James Liddle

Personal information
- Full name: James Richard Liddle
- Born: 18 June 1930 Port Elizabeth, Cape Province, South Africa
- Died: 15 January 1959 (aged 28) Cape Town, Cape Province
- Batting: Left-handed
- Bowling: Slow left-arm orthodox

Domestic team information
- 1949–50: Eastern Province
- 1950–51 to 1954–55: Orange Free State
- 1955–56 to 1956–57: Western Province

Career statistics
| Competition | First-class |
| Matches | 38 |
| Runs scored | 692 |
| Batting average | 14.41 |
| 100s/50s | 0/2 |
| Top score | 77 |
| Balls bowled | 11,116 |
| Wickets | 181 |
| Bowling average | 23.50 |
| 5 wickets in innings | 10 |
| 10 wickets in match | 5 |
| Best bowling | 7/72 |
| Catches/stumpings | 16/0 |
- Source: CricketArchive, 17 August 2017

= James Liddle =

South African cricketer

James Richard Liddle (18 June 1930 – 15 January 1959) was a South African cricketer who played first-class cricket from 1949 to 1956.

While at Grey High School in Port Elizabeth, Liddle played in the South African Schools team in 1946, 1947 and 1948. A left-arm spin bowler, he played three matches for Eastern Province in the 1949–50 season, taking nine wickets, including 3 for 97 when the Australians scored 418 on the opening day of their tour match.

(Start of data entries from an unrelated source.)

-- ==== Sys2Proof/Tests/Slice0.lean ====
section
/-! SUPPORT. Tests of the model, their expected results taken from spec/95_test_vectors.md (V-..., P..., S...) or worked
out from the rules named; and, for each statement with hypotheses, a witness that they can be met. -/

namespace Sys2Proof.Tests

open Sys2Proof.Machine

/-! ## Builders -/

/-- The next state of an outcome, if it is one. -/
def nextOf : Result → Option State
  | .next s => some s
  | .fault _ => none
  | .refused _ => none

/-- The reset state about to run the word `w` at address 0 (the vectors' start). -/
def at0 (w : Word) : State := State.reset.aboutToFetch w

/-- The same with other flags and other values in registers 1 and 2. -/
def at0With (cc : CC) (x1 x2 : Word) (w : Word) : State :=
  (({ State.reset with cc := cc }.setReg 1 x1).setReg 2 x2).aboutToFetch w

/-- The same about to run `w` at address `a`. -/
def atAddr (a : Word) (cc : CC) (w : Word) : State := { State.reset with pc := a, cc := cc }.aboutToFetch w

/-- `n` steps. -/
def steps : Nat → State → Option State
  | 0, s => some s
  | n + 1, s => (nextOf (step s)).bind (steps n)

theorem next_of_nextOf {r : Result} {t : State} (h : nextOf r = some t) : r = .next t := by
  cases r with
  | next s => cases h; rfl
  | fault e => cases h
  | refused e => cases h

/-- If the next state passes the check `p`, there is a next state that does. -/
theorem exists_next {r : Result} (p : State → Bool) (h : (nextOf r).any p = true) : ∃ t, r = .next t ∧ p t = true := by
  cases hr : nextOf r with
  | none => rw [hr] at h; cases h
  | some t => rw [hr] at h; exact ⟨t, next_of_nextOf hr, h⟩

theorem reachable_steps {n : Nat} : ∀ {s t : State}, Reachable s → steps n s = some t → Reachable t := by
  induction n with
  | zero => intro s t hs h; cases h; exact hs
  | succ n ih =>
    intro s t hs h
    unfold steps at h
    cases hn : nextOf (step s) with
    | none => rw [hn] at h; cases h
    | some u => rw [hn] at h; exact ih (.step hs (next_of_nextOf hn)) h

/-! ## Well-formedness: each opcode that is no instruction is refused -/

theorem test_wf_refuses_0011 : ¬ Instr.WellFormed .illegal0011 := by decide
theorem test_wf_refuses_0100 : ¬ Instr.WellFormed .illegal0100 := by decide
theorem test_wf_refuses_0110 : ¬ Instr.WellFormed .illegal0110 := by decide
theorem test_wf_refuses_0111 : ¬ Instr.WellFormed .illegal0111 := by decide
theorem test_wf_refuses_1000 : ¬ Instr.WellFormed .illegal1000 := by decide
theorem test_wf_refuses_1010 : ¬ Instr.WellFormed .illegal1010 := by decide
theorem test_wf_refuses_1011 : ¬ Instr.WellFormed .illegal1011 := by decide
theorem test_wf_refuses_1100 : ¬ Instr.WellFormed .illegal1100 := by decide
theorem test_wf_refuses_1101 : ¬ Instr.WellFormed .illegal1101 := by decide
theorem test_wf_refuses_1110 : ¬ Instr.WellFormed .illegal1110 := by decide
theorem test_wf_takes_the_six :
    Instr.WellFormed (.br 7 511) ∧ Instr.WellFormed (.addReg 7 7 7) ∧ Instr.WellFormed (.addImm 7 7 31) ∧
      Instr.WellFormed (.ld 7 511) ∧ Instr.WellFormed (.andReg 7 7 7) ∧ Instr.WellFormed (.andImm 7 7 31) ∧
      Instr.WellFormed (.not 7 7) ∧ Instr.WellFormed (.trap 255) := by decide

/-! ## Decoding: words written out bit by bit from 30_encoding.md R54 to R59 -/

/-- V-BR-4: opcode 0000, nzp 101, offset 5. -/
theorem test_decode_br : decode 0b0000101000000101#16 = .br 0b101#3 5 := by decide
/-- Opcode 0001, dr 011, sr1 001, mode 0, filler 10, sr2 110. -/
theorem test_decode_addReg : decode 0b0001011001010110#16 = .addReg 3 1 6 := by decide
/-- Opcode 0001, dr 011, sr1 001, mode 1, imm5 10110. -/
theorem test_decode_addImm : decode 0b0001011001110110#16 = .addImm 3 1 0b10110#5 := by decide
/-- Opcode 0010, dr 110, offset 1 0000 0011. -/
theorem test_decode_ld : decode 0b0010110100000011#16 = .ld 6 0b100000011#9 := by decide
/-- Opcode 0101, dr 100, sr1 010, mode 0, filler 01, sr2 001. -/
theorem test_decode_andReg : decode 0b0101100010001001#16 = .andReg 4 2 1 := by decide
/-- Opcode 0101, dr 100, sr1 010, mode 1, imm5 01001. -/
theorem test_decode_andImm : decode 0b0101100010101001#16 = .andImm 4 2 0b01001#5 := by decide
/-- Opcode 1001, dr 101, sr 011, filler 000000. -/
theorem test_decode_not : decode 0b1001101011000000#16 = .not 5 3 := by decide
/-- Opcode 1111, filler 1010, vector 0010 0101. -/
theorem test_decode_trap : decode 0b1111101000100101#16 = .trap 0x25 := by decide
/-- The words of V-ILL-1 to V-ILL-10. -/
theorem test_decode_illegal :
    [0x3000#16, 0x4000#16, 0x6000#16, 0x7000#16, 0x8000#16, 0xA000#16, 0xB000#16, 0xC1C0#16, 0xD000#16, 0xEFFF#16].map
      decode = [.illegal0011, .illegal0100, .illegal0110, .illegal0111, .illegal1000, .illegal1010, .illegal1011,
        .illegal1100, .illegal1101, .illegal1110] := by decide

/-- V-FLD-1, in the document's notation `bits[offset:width)`. -/
theorem test_fields_in_the_documents_notation :
    (substring 0x1265#16 0 4, substring 0x1265#16 4 3, substring 0x1265#16 7 3, substring 0x1265#16 10 1,
      substring 0x1265#16 11 5) = (0b0001#4, 0b001#3, 0b001#3, 0b1#1, 0b00101#5) := by decide

/-- The encoder against the table's example words (opcode_table.json "example"). -/
theorem test_encode_examples :
    [Instr.br 0b001 0b111111101, .addReg 0 0 1, .addImm 1 1 5, .ld 1 1, .andReg 0 1 3, .andImm 2 2 0, .not 4 5,
      .trap 0x25].map encode =
      [0x03FD#16, 0x1001#16, 0x1265#16, 0x2201#16, 0x5043#16, 0x54A0#16, 0x997F#16, 0xF025#16] := by decide

/-- The table numbers its bits from the least significant one; more than one word is no instruction. -/
theorem test_decodeTableWord :
    decodeTableWord 16 0x1265 = some (.addImm 1 1 5) ∧ decodeTableWord 32 0x1265 = none := by decide

/-! ## Datapath -/

/-- V-SX-1 to V-SX-8. -/
theorem test_sign_extension :
    [0b00101#5, 0b11111#5, 0b10000#5, 0b01111#5].map immOperand = [0x0005#16, 0xFFFF#16, 0xFFF0#16, 0x000F#16] ∧
    [0b111111101#9, 0b100000000#9, 0b011111111#9, 0b000000000#9].map (branchTarget 0) =
      [0xFFFD#16, 0xFF00#16, 0x00FF#16, 0x0000#16] := by decide

/-- V-NUM-4 to V-NUM-6: numbers written at width 16. -/
theorem test_written_numbers : writeSigned (-1) = 0xFFFF#16 ∧ writeSigned 65541 = 0x0005#16 ∧
    writeSigned (-6) = 0xFFFA#16 ∧ (writeSigned (-6)).toInt = -6 := by decide

/-- V-CC-1 to V-CC-6. -/
theorem test_flags :
    [0x0000#16, 0x0001#16, 0x7FFF#16, 0x8000#16, 0xFFFF#16, 0xFFFA#16].map flagsOf =
      [0b010#3, 0b001#3, 0b001#3, 0b100#3, 0b100#3, 0b100#3] := by decide

/-- V-BR-T: rows are the masks 000 to 111, columns cc = 000, 100, 010, 001, 011, 101, 110, 111. -/
theorem test_branch_table :
    [0b000#3, 0b001#3, 0b010#3, 0b011#3, 0b100#3, 0b101#3, 0b110#3, 0b111#3].map (fun nzp =>
      [0b000#3, 0b100#3, 0b010#3, 0b001#3, 0b011#3, 0b101#3, 0b110#3, 0b111#3].map (branchTaken nzp)) =
    [[false, false, false, false, false, false, false, false],
     [false, false, false, true, true, true, false, true],
     [false, false, true, false, true, false, true, true],
     [false, false, true, true, true, true, true, true],
     [false, true, false, false, false, true, true, true],
     [false, true, false, true, true, true, true, true],
     [false, true, true, false, true, true, true, true],
     [false, true, true, true, true, true, true, true]] := by decide

/-! ## One step -/

/-- V-BR-4: taken, offset 5. -/
theorem test_br_taken :
    (nextOf (step (at0With 0b100 1 2 0x0A05))).map (fun t => (t.pc, t.cc, t.run)) = some (6, 0b100, .running) := by decide
/-- V-BR-1: cc = 000 is taken under no mask. -/
theorem test_br_not_taken_at_reset : (nextOf (step (at0 0x0E01))).map (fun t => (t.pc, t.ir)) = some (1, 0x0E01) := by
  decide

/-- V-ADD-4: 0x7FFF + 1 wraps and sets N. -/
theorem test_addReg_wraps :
    (nextOf (step (at0With 0 0x7FFF 1 0x1042))).map (fun t => (t.reg 0, t.cc)) = some (0x8000, 0b100) := by decide
/-- V-ADD-12: the filler bits 11 change nothing. -/
theorem test_addReg_ignores_filler :
    (nextOf (step (at0 0x1059))).map (fun t => (t.reg 0, t.cc)) = some (2, 0b001) := by decide

/-- V-ADD-3: register 7, whose number the immediate's low bits spell, is kept. -/
theorem test_addImm_keeps_other_registers :
    (nextOf (step (at0 0x127F))).map (fun t => (t.reg 1, t.reg 7, t.cc)) = some (0, 7, 0b010) := by decide
/-- V-ADD-9: 3 - 16. -/
theorem test_addImm_negative :
    (nextOf (step (at0 0x14F0))).map (fun t => (t.reg 2, t.reg 3, t.cc)) = some (0xFFF3, 3, 0b100) := by decide

/-- V-AND-8: the destination's old value is the operand. -/
theorem test_andReg_reads_before_writing :
    (nextOf (step (at0With 0 0x1234 2 0x5058))).map (fun t => (t.reg 0, t.cc)) = some (0, 0b010) := by decide
/-- V-AND-6. -/
theorem test_andReg_negative :
    (nextOf (step (at0With 0 0x8001 0x8000 0x5642))).map (fun t => (t.reg 3, t.cc)) = some (0x8000, 0b100) := by decide

/-- V-AND-5: the immediate is sign-extended. -/
theorem test_andImm_extends :
    (nextOf (step (at0With 0 0xABCD 2 0x5070))).map (fun t => (t.reg 0, t.cc)) = some (0xABC0, 0b100) := by decide
/-- V-AND-4. -/
theorem test_andImm_positive :
    (nextOf (step (at0With 0 0xABCD 2 0x506F))).map (fun t => (t.reg 0, t.cc)) = some (0x000D, 0b001) := by decide

/-- V-NOT-4. -/
theorem test_not_keeps_the_source :
    (nextOf (step (at0With 0 0x8000 2 0x947F))).map (fun t => (t.reg 2, t.reg 1, t.cc)) =
      some (0x7FFF, 0x8000, 0b001) := by decide
/-- V-NOT-6: filler zeros, same result as V-NOT-1. -/
theorem test_not_ignores_filler :
    (nextOf (step (at0 0x9940))).map (fun t => (t.reg 4, t.reg 5, t.cc)) = some (0xFFFA, 5, 0b100) := by decide

/-- V-LD-2: offset -1 loads the LD itself. -/
theorem test_ld_itself :
    (nextOf (step (at0 0x21FF))).map (fun t => (t.reg 0, t.cc, t.run)) = some (0x21FF, 0b001, .running) := by decide
/-- V-LD-4: address 50 raises with register and flags kept. -/
theorem test_ld_outside :
    (nextOf (step (at0With 0b001 1 2 0x2031))).map (fun t => (t.reg 0, t.cc, t.pc, t.ir, t.run)) =
      some (0, 0b001, 1, 0x2031, .faulted .invalidAddressError) := by decide

/-- V-TRAP-7 with register 0 set to 0x0158: one value, its low byte. -/
theorem test_trap_out :
    (nextOf (step ((at0 0xF121).setReg 0 0x0158))).map (fun t => (t.out, t.run, t.cc)) =
      some ([0x58], .running, 0b000) := by decide
/-- V-TRAP-3: all 8 bits of the vector are compared. -/
theorem test_trap_halt :
    (nextOf (step (at0 0xF0A1))).map (fun t => (t.out, t.run, t.pc)) = some ([], .halted, 1) := by decide

/-- V-ILL-1 to V-ILL-10. -/
theorem test_illegal_opcodes :
    [0x3000#16, 0x4000#16, 0x6000#16, 0x7000#16, 0x8000#16, 0xA000#16, 0xB000#16, 0xC1C0#16, 0xD000#16, 0xEFFF#16].map
      (fun w => (nextOf (step (at0 w))).map fun t => (t.ir == w, t.pc, t.cc, t.run)) =
    List.replicate 10 (some (true, 1, 0b000, .faulted .unsupportedOpcodeError)) := by decide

In the 1951–52, now playing for Orange Free State, he took 40 wickets at an average of 16.65 and made 204 runs at 25.50. In the second match of the season he took 7 for 97 and 5 for 115 and made 31 and 77 against Rhodesia and in the last match he took 7 for 93 and 4 for 46 against Griqualand West. However, the more experienced Percy Mansell of Rhodesia, who made 571 runs at 43.92 and took 52 wickets at 17.63 and was also an experts slips fieldsman, was chosen ahead of Liddle as the second spin bowler for the tour to Australia and New Zealand in 1952–53.

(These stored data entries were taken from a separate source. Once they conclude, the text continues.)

-- ==== Sys2Proof/Machine/WhyHash.lean ====
section
/-! DEFINITION. Variant B, WhyHash (42_whyhash.md): the multiply-fold, ingestion and the commands NEWB,
WRITEB, FINB, FIN2B. -/

namespace Sys2Proof.Machine

/-- `K_B`, the source's fixed constant (40_seedgen.md R112, 42_whyhash.md R162). -/
def kB : Word := 0xda942042e4dd58b5

/-- The multiply-fold primitive (42_whyhash.md R160). -/
def mum (data state secret : Word) : Word :=
  let p := mul128 (state ^^^ secret) (data ^^^ secret)
  lo64 p ^^^ hi64 p

/-- The two running digests of a Variant B hasher (R161). -/
structure DigestPair where
  state : Word
  state2 : Word
deriving DecidableEq, Repr

/-- One update of both running digests with a word, each under its own secret (R163, R165). -/
def mumBoth (secret secret2 : Word) (d : DigestPair) (c : Word) : DigestPair :=
  ⟨mum c d.state secret, mum c d.state2 secret2⟩

/-- The `L div 8` full chunks, in order, each little-endian (R163). -/
def chunksB (secret secret2 : Word) (d : DigestPair) (b : List Byte) : DigestPair :=
  (List.range (b.length / 8)).foldl (fun d i => mumBoth secret secret2 d (le (subBytes b (8 * i) (8 * i + 8)))) d

/-- The fold of the `L mod 8` remaining bytes (R164). -/
def foldTail (b : List Byte) : Word :=
  (b.drop (8 * (b.length / 8))).foldl (fun acc x => rotl acc 8 ||| x.setWidth 64) 0

/-- The non-zero-low-byte guard (R166). -/
def guardLow (v : Word) : Word := if lowByte v = 0 then v + 1 else v

/-- `ingest_b`: the chunks, the mandatory last update and the guard on `state2` (R163 to R166). -/
def ingestB (secret secret2 : Word) (d : DigestPair) (b : List Byte) : DigestPair :=
  let d := mumBoth secret secret2 (chunksB secret secret2 d b) (foldTail b)
  ⟨d.state, guardLow d.state2⟩

/-- The slot NEWB leaves (R162, R169). -/
def freshB (secret secret2 : Word) : Ctx := ⟨.b, kB, kB, secret, secret2⟩

/-- The slot WRITEB leaves (R170). -/
def writtenB (x : Ctx) (b : List Byte) : Ctx :=
  let d := ingestB x.w2 x.w3 ⟨x.w0, x.w1⟩ b
  { x with w0 := d.state, w1 := d.state2 }

/-- NEWB's completion (R169). -/
def completeNewb (c : Nat) (s : State) : Result :=
  withSlot c s fun _ => .next (s.setSlot c (freshB s.secb s.secb2)).complete

/-- NEWB c (R169). -/
def execNewb (c : Nat) (s : State) : Result := command (.newb c) (completeNewb c) s

/-- WRITEB's completion (R170). -/
def completeWriteb (c off len : Nat) (s : State) : Result :=
  withSlot c s fun x => withSlice off len s fun b => .next (s.setSlot c (writtenB x b)).complete

/-- WRITEB c, off, len (R170). -/
def execWriteb (c off len : Nat) (s : State) : Result := command (.writeb c off len) (completeWriteb c off len) s

/-- FINB's completion (R171). -/
def completeFinb (c : Nat) (s : State) : Result :=
  withSlot c s fun x => .next (State.complete { s with res0 := x.w0 })

/-- FINB c (R171). -/
def execFinb (c : Nat) (s : State) : Result := command (.finb c) (completeFinb c) s

/-- FIN2B's completion (R172). -/
def completeFin2b (c : Nat) (s : State) : Result :=
  withSlot c s fun x => .next (State.complete { s with res0 := x.w0, res1 := x.w1 })

/-- FIN2B c (R172). -/
def execFin2b (c : Nat) (s : State) : Result := command (.fin2b c) (completeFin2b c) s

end Sys2Proof.Machine
end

In 1955–56 he moved to Western Province. He was their most successful bowler in their victory in the Currie Cup that season, taking 31 wickets in six matches at an average of 18.83. He took 7 for 72 and 3 for 64 against Transvaal at Cape Town in the first match, and 5 for 132 and 6 for 60, also at Cape Town, against Natal later in the season. He was one of the South African Cricket Annual Cricketers of the Year for 1956.

After a few matches in 1956–57 he succumbed to illness, and died in 1959 aged 28.